I wouldn't rush to call AIW, AAW, or Chikara misogynist promotions, but I also think they fall into some of these traps and that they can do better. Companies can always do more to court women as fans and service women as performers until the demographics reflect that of society, or at least of the fanbase at large. But for their flaws, AIW, AAW, and Chikara at least try in their own ways. What has ROH done to show representation?

Hell, even more damning, what has New Japan Pro Wrestling done to give representation to women? When Kanellis teamed with Bennett and Matt Taven to take on Karl Anderson, Doc Gallows, and Amber O'Neail, it was the first time women had competed for the company in several  years. Additionally, Kanellis' presence both in the match and in NJPW in general has been mostly to serve as a distraction to Anderson, making him to go all wolf-eyed and fuckboy'd at her mere presence.

Of course, the knee-jerk reaction is to say that WWE and TNA practice this kind of misogyny on a large-scale basis, and that their actions are far more damaging. To a point, truth resides in that statement, but one company's misogyny doesn't excuse the other's, even if they totally differ from each other.
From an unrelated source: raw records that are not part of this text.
/-- The memory array's byte at a byte offset after a word write: lane k of the word at index `idx` where `sel` selects it
(00_scope.md R10). -/
def mergedByte (m : Memory) (idx : Nat) (sel : BitVec 4) (v : Word) (a : Nat) : Byte :=
  if a / 4 = idx ∧ sel.getLsbD (a % 4) then v.extractLsb' (8 * (a % 4)) 8 else m.read a

/-! The key table of spec/opcode_table.json (30_encoding.md R97, R103, R104), but the rows of formats REG and DEC, whose keys
hold addresses. -/

/-- One row: the key's format, the FIFO whose side of the transceiver it belongs to (format UX), match, mask and the
operation with its operands. -/
structure KeyRow where
  fmt : Format
  side : Option FifoId := none
  val : Nat
  mask : Nat
  op : Args → Instr

/-- `key & mask == match` (R104), on the side the row belongs to. -/
def KeyRow.selects (r : KeyRow) (fmt : Format) (f : FifoId) (key : Nat) : Bool :=
  decide (r.fmt = fmt) && (decide (r.side = none) || decide (r.side = some f)) && decide (key &&& r.mask = r.val)

/-- The 22 WB rows. -/
def wbKeyRows : List KeyRow :=
  [{ fmt := .wb, val := 0x00, mask := 0x80, op := fun a => .wbIdle a.port a.adr },
   { fmt := .wb, val := 0x80, mask := 0xC0, op := fun a => .wbWait a.port a.adr },
   { fmt := .wb, val := 0xC0, mask := 0xFC, op := fun a => .wbRdClassic a.port a.adr a.sel },
   { fmt := .wb, val := 0xE0, mask := 0xFC, op := fun a => .wbWrClassic a.port a.adr a.sel a.datW },
   { fmt := .wb, val := 0xC4, mask := 0xFC, op := fun a => .wbRdConst a.port a.adr a.sel },
   { fmt := .wb, val := 0xE4, mask := 0xFC, op := fun a => .wbWrConst a.port a.adr a.sel a.datW },
   { fmt := .wb, val := 0xC8, mask := 0xFF, op := fun a => .wbRdIncrLinear a.port a.adr a.sel },
   { fmt := .wb, val := 0xC9, mask := 0xFF, op := fun a => .wbRdIncrWrap4 a.port a.adr a.sel },
   { fmt := .wb, val := 0xCA, mask := 0xFF, op := fun a => .wbRdIncrWrap8 a.port a.adr a.sel },
   { fmt := .wb, val := 0xCB, mask := 0xFF, op := fun a => .wbRdIncrWrap16 a.port a.adr a.sel },
   { fmt := .wb, val := 0xE8, mask := 0xFF, op := fun a => .wbWrIncrLinear a.port a.adr a.sel a.datW },
   { fmt := .wb, val := 0xE9, mask := 0xFF, op := fun a => .wbWrIncrWrap4 a.port a.adr a.sel a.datW },
   { fmt := .wb, val := 0xEA, mask := 0xFF, op := fun a => .wbWrIncrWrap8 a.port a.adr a.sel a.datW },
   { fmt := .wb, val := 0xEB, mask := 0xFF, op := fun a => .wbWrIncrWrap16 a.port a.adr a.sel a.datW },
   { fmt := .wb, val := 0xCC, mask := 0xFC, op := fun a => .wbRdRsvd3 a.port a.adr a.sel },
   { fmt := .wb, val := 0xEC, mask := 0xFC, op := fun a => .wbWrRsvd3 a.port a.adr a.sel a.datW },
   { fmt := .wb, val := 0xD0, mask := 0xF8, op := fun a => .wbRdRsvd45 a.port a.adr a.sel },
   { fmt := .wb, val := 0xF0, mask := 0xF8, op := fun a => .wbWrRsvd45 a.port a.adr a.sel a.datW },
   { fmt := .wb, val := 0xD8, mask := 0xFC, op := fun a => .wbRdRsvd6 a.port a.adr a.sel },
   { fmt := .wb, val := 0xF8, mask := 0xFC, op := fun a => .wbWrRsvd6 a.port a.adr a.sel a.datW },
   { fmt := .wb, val := 0xDC, mask := 0xFC, op := fun a => .wbRdEob a.port a.adr a.sel },
   { fmt := .wb, val := 0xFC, mask := 0xFC, op := fun a => .wbWrEob a.port a.adr a.sel a.datW }]

/-- The rows of the formats MC, ADV, BR, CSR, FIFO, UX and ARB; TX.IDLE's one row stands as two, since XT[0] is an operand of
`txIdle`. -/
def componentKeyRows : List KeyRow :=
  [{ fmt := .mc, val := 0x0, mask := 0x3, op := fun _ => .mcIdle },
   { fmt := .mc, val := 0x1, mask := 0x3, op := fun a => .mcLatch a.adr },
   { fmt := .mc, val := 0x2, mask := 0x3, op := fun _ => .mcRelease },
   { fmt := .mc, val := 0x3, mask := 0x3, op := fun a => .mcBeat a.we a.sel a.datW a.cti a.bte },
   { fmt := .adv, val := 0x0, mask := 0x3, op := fun _ => .advLinear },
   { fmt := .adv, val := 0x1, mask := 0x3, op := fun _ => .advWrap4 },
   { fmt := .adv, val := 0x2, mask := 0x3, op := fun _ => .advWrap8 },
   { fmt := .adv, val := 0x3, mask := 0x3, op := fun _ => .advWrap16 },
   { fmt := .br, val := 0x00, mask := 0x10, op := fun _ => .brIdle },
   { fmt := .br, val := 0x10, mask := 0x1F, op := fun a => .brLane0 a.adr a.sel a.we a.datW },
   { fmt := .br, val := 0x11, mask := 0x1F, op := fun a => .brLane1 a.adr a.sel a.we a.datW },
   { fmt := .br, val := 0x12, mask := 0x1F, op := fun a => .brLane2 a.adr a.sel a.we a.datW },
   { fmt := .br, val := 0x13, mask := 0x1F, op := fun a => .brLane3 a.adr a.sel a.we a.datW },
   { fmt := .br, val := 0x14, mask := 0x1C, op := fun _ => .brCollect },
   { fmt := .br, val := 0x18, mask := 0x18, op := fun _ => .brAck },
   { fmt := .csr, val := 0x0, mask := 0x3, op := fun _ => .csrNop },
   { fmt := .csr, val := 0x2, mask := 0x3, op := fun a => .csrRd a.csrAddr },
   { fmt := .csr, val := 0x1, mask := 0x3, op := fun a => .csrWr a.csrAddr a.csrWData },
   { fmt := .fifo, val := 0x0, mask := 0x3, op := fun a => .fifoNop a.fifo },
   { fmt := .fifo, val := 0x2, mask := 0x3, op := fun a => .fifoPush a.fifo a.wData },
   { fmt := .fifo, val := 0x1, mask := 0x3, op := fun a => .fifoPop a.fifo },
   { fmt := .fifo, val := 0x3, mask := 0x3, op := fun a => .fifoPushPop a.fifo a.wData },
   { fmt := .ux, side := some .rx, val := 0x0, mask := 0x2, op := fun _ => .rxIdle },
   { fmt := .ux, side := some .rx, val := 0x3, mask := 0x3, op := fun a => .rxAccept a.rxData a.rxOvf a.rxFerr a.rxPerr },
   { fmt := .ux, side := some .rx, val := 0x2, mask := 0x3, op := fun _ => .rxRefuse },
   { fmt := .ux, side := some .tx, val := 0x0, mask := 0x3, op := fun _ => .txIdle false },
   { fmt := .ux, side := some .tx, val := 0x1, mask := 0x3, op := fun _ => .txIdle true },
   { fmt := .ux, side := some .tx, val := 0x3, mask := 0x3, op := fun _ => .txPull },
   { fmt := .ux, side := some .tx, val := 0x2, mask := 0x3, op := fun _ => .txEmpty },
   { fmt := .arb, val := 0x1, mask := 0x5, op := fun _ => .arbHold0 },
   { fmt := .arb, val := 0x6, mask := 0x6, op := fun _ => .arbHold1 },
   { fmt := .arb, val := 0x2, mask := 0x7, op := fun _ => .arbSwitch01 },
   { fmt := .arb, val := 0x5, mask := 0x7, op := fun _ => .arbSwitch10 },
   { fmt := .arb, val := 0x0, mask := 0x7, op := fun _ => .arbPark0 },
   { fmt := .arb, val := 0x4, mask := 0x7, op := fun _ => .arbPark1 }]

/-- Both lists. -/
def keyRows : List KeyRow := wbKeyRows ++ componentKeyRows

/-! Operations by family. -/

/-- The 22 WB operations of a port. -/
def wbOps (m : Master) (adr : Adr) (sel : BitVec 4) (datW : Word) : List Instr :=
  [.wbIdle m adr, .wbWait m adr] ++ (readBeats m adr sel).map (·.1) ++ (writeBeats m adr sel datW).map (·.1)

/-- The CSR operation that lane `k` of a Bridge beat performs (R192, R204). -/
def narrowOp (c : Config) (k : Nat) (adr : Adr) (sel : BitVec 4) (we : Bool) (datW : Word) : Instr :=
  if sel.getLsbD k then
    if we then .csrWr (narrowAddr c adr k) (lane datW k) else .csrRd (narrowAddr c adr k)
  else .csrNop

/-- The narrow bus in a clock cycle whose lane is `k` and in which the Bridge is `active` or not (R192). -/
def narrowBeat (c : Config) (active : Bool) (k : Nat) (b : Request) : NarrowBus where
  addr := narrowAddr c b.adr k
  rStb := active && b.sel.getLsbD k && !b.we
  wStb := active && b.sel.getLsbD k && b.we
  wData := lane b.datW k

/-- What a WB operation's request asks of the memory: the word write it commits in state `s`, if it commits one: the word
index, the lanes, the data (R162, R166). -/
def portStore (s : State) (m : Master) (adr : Adr) (sel : BitVec 4) (datW : Word) : Option (Nat × BitVec 4 × Word) :=
  if s.el.grant = m ∧ selMem s.cfg adr = true ∧ s.el.mcState = .cycle ∧ s.cfg.memWritable = true then
    some (s.el.mcAdr.toNat, sel, datW)
  else none

/-- The word write an operation commits in state `s`, if it commits one. -/
def storeTarget (s : State) : Instr → Option (Nat × BitVec 4 × Word)
  | .mcBeat we sel datW _ _ =>
    if we = true ∧ s.cfg.memWritable = true then some (s.el.mcAdr.toNat, sel, datW) else none
  | .decMem d =>
    if d.cyc = true ∧ d.stb = true ∧ d.we = true ∧ s.el.mcState = .cycle ∧ s.cfg.memWritable = true then
      some (s.el.mcAdr.toNat, d.sel, d.datW)
    else none
  | .wbWrClassic m adr sel datW | .wbWrConst m adr sel datW | .wbWrIncrLinear m adr sel datW
  | .wbWrIncrWrap4 m adr sel datW | .wbWrIncrWrap8 m adr sel datW | .wbWrIncrWrap16 m adr sel datW
  | .wbWrRsvd3 m adr sel datW | .wbWrRsvd45 m adr sel datW | .wbWrRsvd6 m adr sel datW | .wbWrEob m adr sel datW =>
    portStore s m adr sel datW
  | _ => none

/-- `n` times the same operation. -/
def repeatOp (n : Nat) (i : Instr) (s : State) : Host.Outcome State Fault Refusal :=
  match n with
  | 0 => .next s
  | n + 1 => andThen (exec i s) (repeatOp n i)

/-- The counters a FIFO's clock cycle may leave (R226): in lagging mode some hidden entries and slots become visible, at least one
where their time is up, then the new ones are hidden; without a reveal the time left goes down (log entry 7). -/
def Vis.after (mode : FifoMode) (v : Vis) (doWrite doRead : Bool) (v' : Vis) : Prop :=
  match mode with
  | .exactFlags => v' = v
  | .laggingFlags =>
    ∃ revW revR, revW ≤ v.hidW ∧ revR ≤ v.hidR ∧
      (v.dueW = 0 → 0 < v.hidW → 0 < revW) ∧ (v.dueR = 0 → 0 < v.hidR → 0 < revR) ∧
      v'.hidW = v.hidW - revW + doWrite.toNat ∧ v'.hidR = v.hidR - revR + doRead.toNat ∧
      (0 < v.hidW → revW = 0 → v'.dueW + 1 = v.dueW) ∧ (0 < v.hidR → revR = 0 → v'.dueR + 1 = v.dueR)

/-! Runs. -/

/-- The row of inputs of the `k`-th clock cycle from state `s`. -/
def State.rowAt (s : State) (k : Nat) : Row := s.script.getD k {}

/-- The request of port `m` in the `k`-th clock cycle from state `s`. -/
def State.requestAt (s : State) (m : Master) (k : Nat) : Request := portRequest (s.rowAt k) m

/-- The entry that a write of TX_DATA pushes in the next clock cycle, if one does (R245, R303: `tx_push`). -/
def State.txPushed (s : State) : List TxEntry :=
  if s.load.writeStrobe && decide (s.load.narrowNow.toNat = s.cfg.offTxData) && s.txWriteReady then
    [lane s.load.downstream.datW s.load.laneNow]
  else []

/-- The bytes pushed into the transmit FIFO in `n` clock cycles, in order. -/
def txWritten : Nat → State → List TxEntry
  | 0, _ => []
  | n + 1, s =>
    s.txPushed ++ (match step s with
      | .next t => txWritten n t
      | .fault _ => []
      | .refused _ => [])

/-- The bytes handed to the transceiver in `n` clock cycles: `tx_data` wherever `tx_ack` is 1 (R239). -/
def txSent : Nat → State → List TxEntry
  | 0, _ => []
  | n + 1, s =>
    match step s with
    | .next t => (if t.out.txAck then [t.out.txData] else []) ++ txSent n t
    | .fault _ => []
    | .refused _ => []

/-- The entries the fabric took from the transceiver in `n` clock cycles: the offered byte with its flags wherever `rx_ack` is
1 (R239, R245). -/
def rxTaken : Nat → State → List RxEntry
  | 0, _ => []
  | n + 1, s =>
    match step s with
    | .next t =>
      (if t.out.rxAck then [rxEntry t.inp.x.rxData t.inp.x.rxOvf t.inp.x.rxFerr t.inp.x.rxPerr] else []) ++ rxTaken n t
    | .fault _ => []
    | .refused _ => []

/-- The entry that a read of RX_DATA pops in the next clock cycle, if one does (R245, R303: `rx_pop`). -/
def State.rxPopped (s : State) : List RxEntry :=
  if s.load.readStrobe && decide (s.load.narrowNow.toNat = s.cfg.offRxData) && s.rxReadReady then
    s.el.rxFifo.take 1
  else []

/-- The entries that reads of RX_DATA popped in `n` clock cycles, in order. -/
def rxRead : Nat → State → List RxEntry
  | 0, _ => []
  | n + 1, s =>
    s.rxPopped ++ (match step s with
      | .next t => rxRead n t
      | .fault _ => []
      | .refused _ => [])

/-- The word index of the beat acknowledged in clock cycle `j + 1` of a burst that port `m` begins in the next clock cycle: the
address of the first clock cycle, advanced by the cycle type of each acknowledged beat before it (R165, R175). -/
def State.burstIndex (s : State) (m : Master) : Nat → Index
  | 0 => BitVec.ofNat 30 ((s.requestAt m 0).adr.toNat % 2 ^ s.cfg.memAW)
  | j + 1 => flatAdvance s.cfg (s.burstIndex m j) (s.requestAt m (j + 1)).cti (s.requestAt m (j + 1)).bte

end Sys2Proof.Machine
end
It turns out that not only the mainstream has a problem with women, but wrestling in total has one. Even the fact that promotions like SHIMMER have to exist is a problem. Don't get me wrong; I love SHIMMER and I think right now it's needed in order to provide an outlet for premium female competitors to work in a prestige environment.

But in a perfect world, the demographics would match up in every promotion, and women would get more representation than manager, valet, or cheap-pop-producing punching bag. SHIMMER would  not be needed, or at the very least, it would run counter to TESTICLE or some other kind of boutique male promotion while the rest of the promotions had a healthy mix. Representation is important. Representation matters. And if women, who still flock to wrestling shows despite everything companies put them through, don't have representation, then how much longer can they expected to come out and support a given promotion?

The times have changed, or more pointedly, the times have not changed. Women, from the days of Mildred Burke and Mae Young, have always been among the best competitors in the world, and women have long comprised large swaths of wrestling crowds. The number of competent performers now may only seem like it has grown because only in the last 15 years have companies with any kind of national footprint, whether WWE or otherwise, attempted to build divisions based on more than two wrestlers or on anomalies. Veda Scott is right there, and fans are itching to see her and other women wrestle for ROH and select other companies on a more frequent basis. It's a crime just to keep her cooped up in her business casual attire and seconding other, male wrestlers.